### SOURCE DATA
-- ==== Sys2Proof/Machine/Completion.lean ====
section
/-! DEFINITION. Completion of commands, records and notifications, ring and port registers, and the resets of a port (R74, R293 to R300, R306, R307,
R312 to R315, R320, R324 to R327, R394). -/

namespace Sys2Proof.Machine

/-! ### Completion (R312, R326) -/

/-- A command as it completes, once its condition of R312 is met. -/
def State.completing (s : State) (p i : Nat) (c : Cmd) : Option Cmd :=
  let x := s.port p
  let q := c.part
  if c.completed then none
  else if c.ended then some c
  else match c.wait with
    | .idle => if (s.part q).graph = .idle then some c.done else none
    | .close =>
      if c.opc = 11 then (if x.holdsScope i c.words then none else some c.done)
      else (match (s.part q).markOf (bits (c.word 1) 31 16) with
        | none => some (c.endWith 0x3113 0 0 false)
        | some m => m.energy.map (fun e => { c with ended := true, info0 := e, info1 := c.start - m.ts }))
    | _ => none

/-- COMMAND_COMPLETION: the command at place `ci` of a port completes (R312, R324); a closed mark goes. -/
def execCommandCompletion (p ci : Nat) (s : State) : Out :=
  onPort p s (fun s =>
    match (s.port p).cmds[ci]? with
    | none => s
    | some c =>
      match s.completing p ci c with
      | none => s
      | some c1 =>
        let q := c.part
        let s1 := if c.opc = 10 ∧ c.wait = .close ∧ c1.cause = 0
          then s.modPart q (fun x => { x with marks := x.marks.filter (fun m => !decide (m.tag = bits (c.word 1) 31 16)) }) else s
        s1.finishCmd p ci c1)

/-- The effective command timeout of a port, in µs (R327). -/
def State.cmdTimeoutEff (s : State) (p : Nat) : Nat := max (s.setting 0x2700 1) (6 * cplUpper (s.port p).cplRange)

/-- CMD_TIMEOUT: a command has not completed within the effective timeout: it completes with 0x3102 and halts its ring; later answers find no
command waiting (R326). STOP_GRAPH and a START_GRAPH that waits for CDs have no timeout (R326, R421). -/
def execCmdTimeout (p i : Nat) (s : State) : Out :=
  onPort p s (fun s =>
    match (s.port p).cmds[i]? with
    | none => s
    | some c =>
      if c.completed ∨ c.cause ≠ 0 ∨ (c.ended ∧ c.cause = 0) ∨ c.opc = 7 ∨ c.wait = .cds ∨ s.tstamp < c.start + 100 * s.cmdTimeoutEff p then s
      else s.finishCmd p i { c.endWith 0x3102 0 0 true with accs := [] })

/-! ### The completion queue (R306, R307, R313, R315) -/

/-- Writes a record into the next slot of a ring's queue, with its PHASE; the ring's vector becomes pending (R306). -/
def State.putRecord (s : State) (p r : Nat) (e : Record) : State :=
  let y := (s.port p).ring r
  let phase := if y.cqTail / y.cqSize % 2 = 0 then 1 else 0
  let a := bits y.cqBase 51 12 <<< 12 + 32 * (y.cqTail % y.cqSize)
  (s.hostWrite p a (toBytes 8 (phase <<< 63 + e.w0) ++ toBytes 8 e.w1 ++ toBytes 8 e.w2 ++ toBytes 8 e.w3)).modPort p (fun x =>
    { x.setRing r { y with cqTail := y.cqTail + 1 } with msixPend := if x.msixPend.contains r then x.msixPend else x.msixPend ++ [r] })

/-- The first waiting notification of a ring, and the others. -/
def takeNote (r : Nat) (l : List (Nat × Record)) : Option (Record × List (Nat × Record)) :=
  match l with
  | [] => none
  | e :: rest => if e.1 = r then some (e.2, rest) else (takeNote r rest).map (fun f => (f.1, e :: f.2))

/-- Writes a notification, completing its SQ_HEAD and GSTATE of the moment (R315). -/
def State.putNote (s : State) (p r : Nat) (e : Record) : State :=
  let h := (s.port p).sqHead r ((s.port p).ring r).head
  (s.putRecord p r { e with w0 := e.w0 + h <<< 32 }).modPort p (fun x => x.count 0x38 1)

/-- COMPLETION_RECORD_WRITE: a held record of the ring, or a waiting notification for it, takes a free slot (R306, R307). -/
def execCompletionRecordWrite (p r : Nat) (s : State) : Out :=
  onRing p r s (fun s =>
    let x := s.port p
    let y := x.ring r
    if !s.portUp p ∨ y.full then s
    else match y.recs with
      | e :: rest => (s.setPort p (x.setRing r { y with recs := rest })).putRecord p r e
      | [] =>
        match takeNote r x.notes with
        | some (e, rest) => (s.setPort p { x with notes := rest }).putNote p r e
        | none => s)

/-- Vector `v`'s message may leave: MSI-X is enabled and the vector unmasked in the MSI-X table, whose mask bits are kept inverted, being 1 at reset (R293, R394;
log entry 37). -/
def Port.unmasked (x : Port) (v : Nat) : Bool := x.msixEn && !x.msixMask && bit (Memory.value x.msixTable (16 * v + 12) 1) 0

/-- MSIX_SIGNAL: a pending vector is sent, at most once per 2 µs (R306). -/
def execMsixSignal (p v : Nat) (s : State) : Out :=
  onPort p s (fun s =>
    let x := s.port p
    let last := Tab.read x.msixLast 0 v
    if !s.portUp p ∨ !x.msixPend.contains v ∨ !x.unmasked v ∨ (last ≠ 0 ∧ s.tstamp + 1 < last + 200) then s
    else
      { s.setPort p { x with msixPend := x.msixPend.filter (fun w => !decide (w = v)), msixLast := Tab.write x.msixLast 0 v (s.tstamp + 1) } with
        hostOut := s.hostOut ++ [.msix p v] })

/-- HOST_NOTIFICATION: the notification at `k` is written, buffered while the queue is full, or dropped: with CS_ERR.NOTIFY_DROP where its ring is not bound to
the node's partition, with CQ_OVERFLOW where the buffer is full (R74, R307). -/
def execHostNotification (k : Nat) (s : State) : Out :=
  .next (match s.arriving k with
    | some pk =>
      match pk.src, pk.dst, pk.body with
      | .field f, .ingress p, .hostNote rec_ aflags layerOper ts stopping =>
        let s1 := s.take k
        let r := bits rec_.toNat 43 40
        let x := s1.port p
        let y := x.ring r
        if !s1.portUp p ∨ !y.en ∨ pk.part = none ∨ y.bound ≠ pk.part then
          s1.modCis f (fun c => c.error 3 0x3109 (taskNode pk.task))
        else
          let q := pk.part.getD 0
          let g := if stopping then 2 else (s1.part q).graph.code
          let e : Record := { w0 := 1 <<< 60 + g <<< 56 + q <<< 52 + bits rec_.toNat 39 24, w1 := pk.task.toNat, w2 := aflags <<< 32 + layerOper, w3 := ts }
          if !y.full ∧ !x.notes.any (fun n => decide (n.1 = r)) then s1.putNote p r e
          else if x.notes.length < 256 then s1.setPort p { x with notes := x.notes ++ [(r, e)] }
          else ((s1.setPort p (x.setRing r { y with overflow := true })).portFault p 0x310A r).modPort p (fun x =>
            { x with msixPend := if x.msixPend.contains 16 then x.msixPend else x.msixPend ++ [16] })
      | _, _, _ => s
    | none => s)
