/-- A change that began 20 µs ago completes; the latest held request begins at the next count, unless it is the state just reached (R413, R414). -/
def FieldClock.finish (k : FieldClock) (now : Nat) : FieldClock :=
  match k.change with
  | some (f, t) =>
    if now < t + 2000 then k
    else
      let next := match k.heldReq with
        | some (g, _) => if g = f then none else some (g, now + 1)
        | none => none
      { k with fstate := f, change := next, top := f, heldReq := none, lastQuiet := k.deferQuiet now }
  | none => k

/-- A change is due to complete. -/
def FieldClock.due (k : FieldClock) (now : Nat) : Bool :=
  match k.change with
  | some (_, t) => decide (t + 2000 ≤ now)
  | none => false

/-- The fastest F-state a field's clocks may stand at (R413). -/
def FieldClock.fastest (k : FieldClock) (now : Nat) : Nat :=
  match k.change with
  | none => k.fstate
  | some (b, t) => if k.top < b then (if now < t + 800 then k.top else b) else if now < t + 1200 then k.top else b

/-- A forced state: the change in progress is abandoned and one to F15 begins at once, from the clocks of the moment (R414, R463). -/
def FieldClock.force (k : FieldClock) (now : Nat) : FieldClock :=
  { k with nextCmds := [], heldReq := none, top := k.fastest now, change := if k.fstate = 15 ∧ k.change.isNone then none else some (15, now) }

/-- FSTATE_CHANGE_BEGIN: every field with a request whose start TSTAMP has come begins its change, or holds the request (R412, R414). -/
def execFstateChangeBegin (s : State) : Out :=
  .next { s with fields := s.fields.map (fun (e : Nat × Field) => (e.1, { e.2 with clk := if e.2.clk.md = .on then e.2.clk.begin s.tstamp else e.2.clk })) }

/-- FSTATE_CHANGE_COMPLETE: every change that began 20 µs ago completes, each counted in FSTATE_CHANGES (R413). -/
def execFstateChangeComplete (s : State) : Out :=
  let n := (s.fields.filter (fun (e : Nat × Field) => e.2.clk.due s.tstamp)).length
  let s1 := { s with fields := s.fields.map (fun (e : Nat × Field) => (e.1, { e.2 with clk := e.2.clk.finish s.tstamp })) }
  .next (if n = 0 then s else s1.addTotal 0x230401 n)

/-! ### Switching domains (R416 to R420) -/

/-- The earliest moment from `now` on at which one more supply ramp keeps to nine in any 0.5 ms (R417). -/
def rampAt (l : List Nat) (now : Nat) : Nat :=
  let fits (t : Nat) : Bool := decide ((l.filter (fun x => decide (t < x + 50000) && decide (x < t + 50000))).length < 9)
  let cand := now :: (l.map (fun x => x + 50000)).filter (fun t => decide (now ≤ t))
  let ok := cand.filter fits
  ok.foldl min (cand.foldl max now)

/-- Ramps that still count against the pace of R417 at a TSTAMP. -/
def recentRamps (l : List Nat) (now : Nat) : List Nat := l.filter (fun t => decide (now < t + 50000))

/-- The CD ramp of a field, where it has not begun, is taken from the plan (R417). -/
def State.unplanCd (s : State) (f : Nat) : State :=
  match (s.field f).clk.cdAt with
  | some t => if s.tstamp < t then { s with sd := { s.sd with cdRamps := s.sd.cdRamps.erase t } } else s
  | none => s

### ASSIGNMENT
Both end lines included, restate word for word the lines above from the line with "let s1 := s.take k" to the line with "let q := pk.part.getD 0", and nothing else.

### TASK ANSWER
        let s1 := s.take k
        let r := bits rec_.toNat 43 40
        let x := s1.port p
        let y := x.ring r
        if !s1.portUp p ∨ !y.en ∨ pk.part = none ∨ y.bound ≠ pk.part then
          s1.modCis f (fun c => c.error 3 0x3109 (taskNode pk.task))
        else
          let q := pk.part.getD 0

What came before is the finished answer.